# Inexpensive Remote



## JohnGray (Oct 6, 2007)

Gerry,
Thanks for the post I saved it to my favorites. A guy at my lathe club told me he uses the remotes they sell for Christmas Lights around the holidays I'll ask him how they are rated load wise.
John


----------



## mloy365 (Oct 30, 2009)

Thanks 4 the review!


----------



## rance (Sep 30, 2009)

Nice review.

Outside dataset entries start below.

-- ==== Sys2Proof/Machine/Link.lean ====
section
/-! DEFINITION. The Station Link Port's receiver and its requests (R163 to R166): frames, the request that
a frame carries, and the requests that wait behind a response. -/

namespace Sys2Proof.Machine

/-! ## Requests from frames -/

/-- Two bytes, least-significant first. -/
def half (lo hi : Byte) : Half := hi ++ lo

/-- Four bytes, least-significant first. -/
def quad (b0 b1 b2 b3 : Byte) : Quad := half b2 b3 ++ half b0 b1

/-- A request of a known CODE whose BODY is not of its fields' length or whose selector names nothing:
refused after the checks of authority (R166). -/
def State.badBody (s : State) (code : Nat) (auth : Byte) (op : Half) : Host.Outcome State Fault Refusal :=
  .next (s.request code auth op (none : Option Unit) fun s _ _ => (s, .refuse .badRequest))

/-- A read of 10, section 10.4 (codes 0x01 to 0x0B). -/
def State.takeRead (s : State) (auth : Byte) (op : Half) (code : Nat) (body : List Byte) :
    Host.Outcome State Fault Refusal :=
  match code, body with
  | 0x01, [] => execIdentify auth op s
  | 0x02, [] => execReadEvents auth op s
  | 0x03, [a, b] => execReadSetting auth op a b s
  | 0x04, [a, b] => execReadRecord auth op (half a b) s
  | 0x05, [a, b] => execFindByLocation auth op a b s
  | 0x06, [a, b, c, d] => execFindEnvelope auth op (quad a b c d) s
  | 0x07, [a] => execListLane auth op a s
  | 0x08, [] => execReadTotals auth op s
  | 0x09, [a] => execReadDrawer auth op a s
  | 0x0A, [a] =>
    if a = 0 then execReadTransportNote auth op s
    else if a = 1 then execReadTransportEnvelope auth op s
    else s.badBody code auth op
  | 0x0B, [] => execReadAlarms auth op s
  | _, _ => s.badBody code auth op

/-- DISPENSE in its two forms (10, section 10.4). -/
def State.takeDispense (s : State) (auth : Byte) (op : Half) (body : List Byte) :
    Host.Outcome State Fault Refusal :=
  match body with
  | [l, f, a, b, c, d] =>
    if f = 0 then execDispenseAmount auth op l (quad a b c d) s else s.badBody 0x22 auth op
  | [l, f, a, b, c, d, e] =>
    if f = 1 then execDispenseMix auth op l a b c d e s else s.badBody 0x22 auth op
  | _ => s.badBody 0x22 auth op

/-- A planning, drawer or claim request of 10, section 10.4 (codes 0x20 to 0x41). -/
def State.takeTeller (s : State) (auth : Byte) (op : Half) (code : Nat) (body : List Byte) :
    Host.Outcome State Fault Refusal :=
  match code, body with
  | 0x20, [l, a, b, c, d] => execQuote auth op l (quad a b c d) s
  | 0x21, [l, t] => execCommit auth op l t s
  | 0x22, body => s.takeDispense auth op body
  | 0x23, [a, b] => execCancelBundle auth op (half a b) s
  | 0x30, [l] => execPresentDrawer auth op l s
  | 0x31, [l] => execRetractDrawer auth op l s
  | 0x32, [l, a, b, c, d] => execDeclareTransit auth op l (quad a b c d) s
  | 0x33, [a, b] => execResolveRetract auth op (half a b) s
  | 0x34, [a, b, c, d, e, f] => execAcceptDeposit auth op (half a b) (quad c d e f) s
  | 0x35, [l] => execResumeLane auth op l s
  | 0x36, [l] => execLaneReset auth op l s
  | 0x40, [a, b] => execClaimEnvelope auth op (half a b) s
  | 0x41, [a, b] => execReleaseClaim auth op (half a b) s
  | _, _ => s.badBody code auth op

/-- An exchange request or CLEAR_TRANSPORT of 10, section 10.4 (codes 0x50 to 0x57). -/
def State.takeExchange (s : State) (auth : Byte) (op : Half) (code : Nat) (body : List Byte) :
    Host.Outcome State Fault Refusal :=
  match code, body with
  | 0x50, [p, d0, d1, d2, d3, c0, c1, t0, t1, l0, l1] =>
    execLoadCassette auth op p (quad d0 d1 d2 d3) (half c0 c1) (half t0 t1) (half l0 l1) s
  | 0x51, [p] => execUnloadCassette auth op p s
  | 0x52, [p, a, b] => execReconcile auth op p (half a b) s
  | 0x53, [] => execEmptyRejectVault auth op s
  | 0x54, [a, b] => execReconcileRv auth op (half a b) s
  | 0x55, [b] => execCollectBin auth op b s
  | 0x56, [b] => execInsertBin auth op b s
  | 0x57, [a] =>
    if a = 0 then execClearTransportNote auth op s
    else if a = 1 then execClearTransportEnvelope auth op s
    else s.badBody code auth op
  | _, _ => s.badBody code auth op

/-- A zone, grant or setting request of 10, section 10.4 (codes 0x60 to 0x70). -/
def State.takeZone (s : State) (auth : Byte) (op : Half) (code : Nat) (body : List Byte) :
    Host.Outcome State Fault Refusal :=
  match code, body with
  | 0x60, [z] => execRestoreZone auth op z s
  | 0x61, [a, b] => execSetZoneEnable auth op (half a b) s
  | 0x62, [a, b] => execClearZoneEnable auth op (half a b) s
  | 0x63, [z, d] => execSetDelegation auth op z d s
  | 0x64, [z, m] =>
    if m = 0 then execSetZoneModeArmed auth op z s
    else if m = 1 then execSetZoneModeTest auth op z s
    else s.badBody code auth op
  | 0x65, [z] => execInjectTrip auth op z s
  | 0x68, [a] => execOpenGrant auth op a s
  | 0x69, [a] => execConfirmGrant auth op a s
  | 0x6A, [a] => execCloseGrant auth op a s
  | 0x70, [i, x, a, b] => execWriteSetting auth op i x (half a b) s
  | _, _ => s.badBody code auth op

/-- A request is taken by its CODE (R166; 10, section 10.4). -/
def State.takeRequest (s : State) (auth : Byte) (op : Half) (code : Byte) (body : List Byte) :
    Host.Outcome State Fault Refusal :=
  let c := code.toNat
  if requestCodes.contains c then
    if c < 0x20 then s.takeRead auth op c body
    else if c < 0x50 then s.takeTeller auth op c body
    else if c < 0x60 then s.takeExchange auth op c body
    else s.takeZone auth op c body
  else execUnknownRequest auth op code s

/-- The state after a request; a request always has one. -/
def stateAfter (s : State) : Host.Outcome State Fault Refusal → State
  | .next t => t
  | _ => s

/-- The request of the bytes from AUTH through BODY is taken (10, section 10.2). -/
def State.takeRaw (s : State) (raw : RawRequest) : State :=
  match raw with
  | auth :: lo :: hi :: code :: body => stateAfter s (s.takeRequest auth (half lo hi) code body)
  | _ => s

/-- A frame (10, section 10.2): the start byte, the LENGTH, the bytes from AUTH through BODY, and the
CHECK over LENGTH through BODY, least-significant byte first (R164). -/
def frameOf (raw : RawRequest) : List Byte :=
  let counted := BitVec.ofNat 8 raw.length :: raw
  0xC3 :: (counted ++ leBytes 2 (crc counted).toNat)

/-! ## The receiver -/

/-- The receiver returns to HUNT with its gap timer stopped (R163). -/
def State.resetReceiver (s : State) : State :=
  s.onSlp fun p => { p with receiver := .hunt, gap := .stopped }

/-- The receiver goes on in a phase, and the gap timer restarts (R163). -/
def State.goOn (s : State) (r : Receiver) : State :=
  s.onSlp fun p => { p with receiver := r, gap := .running Config.gapLimit }

/-- A request received whole is taken when no earlier one is unanswered, waits when fewer than two wait,
and is discarded otherwise (R165). -/
def State.requestWhole (s : State) (raw : RawRequest) : State :=
  match s.slp.response with
  | none => s.takeRaw raw
  | some _ => s.await raw

/-- The frame is checked (R164): a wrong CHECK discards it; either way the receiver is in HUNT. -/
def State.checkFrame (s : State) (length : Nat) (bytes : List Byte) (check : Half) : State :=
  let s := s.resetReceiver
  if crc (BitVec.ofNat 8 length :: bytes) = check then s.requestWhole bytes else s

/-- A byte is received (R163); a stop bit at zero discards the frame. -/
def State.receive (s : State) (b : Byte) (stop : Bool) : State :=
  if stop then
    match s.slp.receiver with
    | .hunt => if b = 0xC3 then s.goOn .count else s
    | .count =>
      if 4 ≤ b.toNat && b.toNat ≤ 200 then s.goOn (.collect b.toNat []) else s.resetReceiver
    | .collect n bytes =>
      let bytes := bytes ++ [b]
      s.goOn (if bytes.length < n then .collect n bytes else .check n bytes none)
    | .check n bytes none => s.goOn (.check n bytes (some b))
    | .check n bytes (some lo) => s.checkFrame n bytes (half lo b)
  else s.resetReceiver

/-- The response has been sent; the oldest waiting request is taken next (R165). -/
def State.responseSent (s : State) : State :=
  match s.slp.waiting with
  | [] => s.onSlp fun p => { p with response := none }
  | raw :: rest => (s.onSlp fun p => { p with response := none, waiting := rest }).takeRaw raw

/-! ## The commands -/

/-- The line is held at zero (R163). -/
def execLineBreak (s : State) : Host.Outcome State Fault Refusal := .next s.resetReceiver

/-- The gap between two bytes of a frame is too long (R163); outside a frame there is no gap. -/
def execFrameGapTimeout (s : State) : Host.Outcome State Fault Refusal :=
  .next (if s.slp.gap.isRunning then s.resetReceiver else s)

/-- A frame is discarded (R163, R164). -/
def execBadFrame (s : State) : Host.Outcome State Fault Refusal := .next s.resetReceiver

/-- A third request is discarded: the receiver has returned to HUNT (R163, R165). -/
def execRequestOverflow (s : State) : Host.Outcome State Fault Refusal := .next s.resetReceiver

/-- A byte arrives (R163). -/
def execByteReceived (b : Byte) (stop : Bool) (s : State) : Host.Outcome State Fault Refusal :=
  .next (s.receive b stop)

/-- The last byte of a response is sent (R165). -/
def execResponseSent (s : State) : Host.Outcome State Fault Refusal := .next s.responseSent

end Sys2Proof.Machine
end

Yeah, I favorited this too.

Are these IR or RF?


----------



## DamnYankee (May 21, 2011)

I use the Christmas light version.


----------



## JoeLyddon (Apr 22, 2007)

COOL solution!

OK you have three… do they all operate on the same freq.?
... can you change the key code?
... How many codes, for selection, do they have?

Thank you.


----------



## Tomj (Nov 18, 2011)

Harbor Freight sells a similar one.


----------



## Kentuk55 (Sep 21, 2010)

As Arti Johnson from "Laugh-In" would have said….......... veeeeeerrrrrreeeee innnnnnnteresssssting while peepin thru the leaves of a shrub. lol sorry, I watched that show religiously


----------



## JoeLyddon (Apr 22, 2007)

*Harbor Frt. unit... per search...*

Looks like it's too small in Power handling to control a
Jet DC-650A draws 11 amps on startup and runs at 5.5 amps


----------



## LepelstatCrafts (Jan 16, 2011)

I use something similar in my shop for my DC. I've had mine for about 4 years and it is still going strong. Also, since I rent an old house that doesn't have any over head fixtures or outlets on switches, these work really well. I just hang a remote near the door and instant wall switch. I love these things. Now that we are closes to Halloween, they start appearing in stores all the way past Christmas.


----------



## Tomj (Nov 18, 2011)

The Harbor Freight unit I saw a couple a months ago in the store was rated for 15 amps I believe but I could be wrong. I didn't buy it myself because I remember it wouldn't handle my dust collector.


----------



## 308Gap (Mar 6, 2010)

found it http://www.menards.com/main/electrical/safety-security/timers/indoor-wireless-remote-outlet/p-1477248.htm


----------



## Bob817 (Nov 17, 2011)

did anybody find a store that you can purchase online (besides H.F.)?


----------



## TheDane (May 15, 2008)

You may be able to order online via http://www.menards.com ... just type in the SKU (3635412) in the search box.

-Gerry


----------



## JoeLyddon (Apr 22, 2007)

*Not available online*

I guess you have to call them on the phone…

Thank you!


----------



## JoeLyddon (Apr 22, 2007)

I finally was able to make contact with a Menards store in Nebraska…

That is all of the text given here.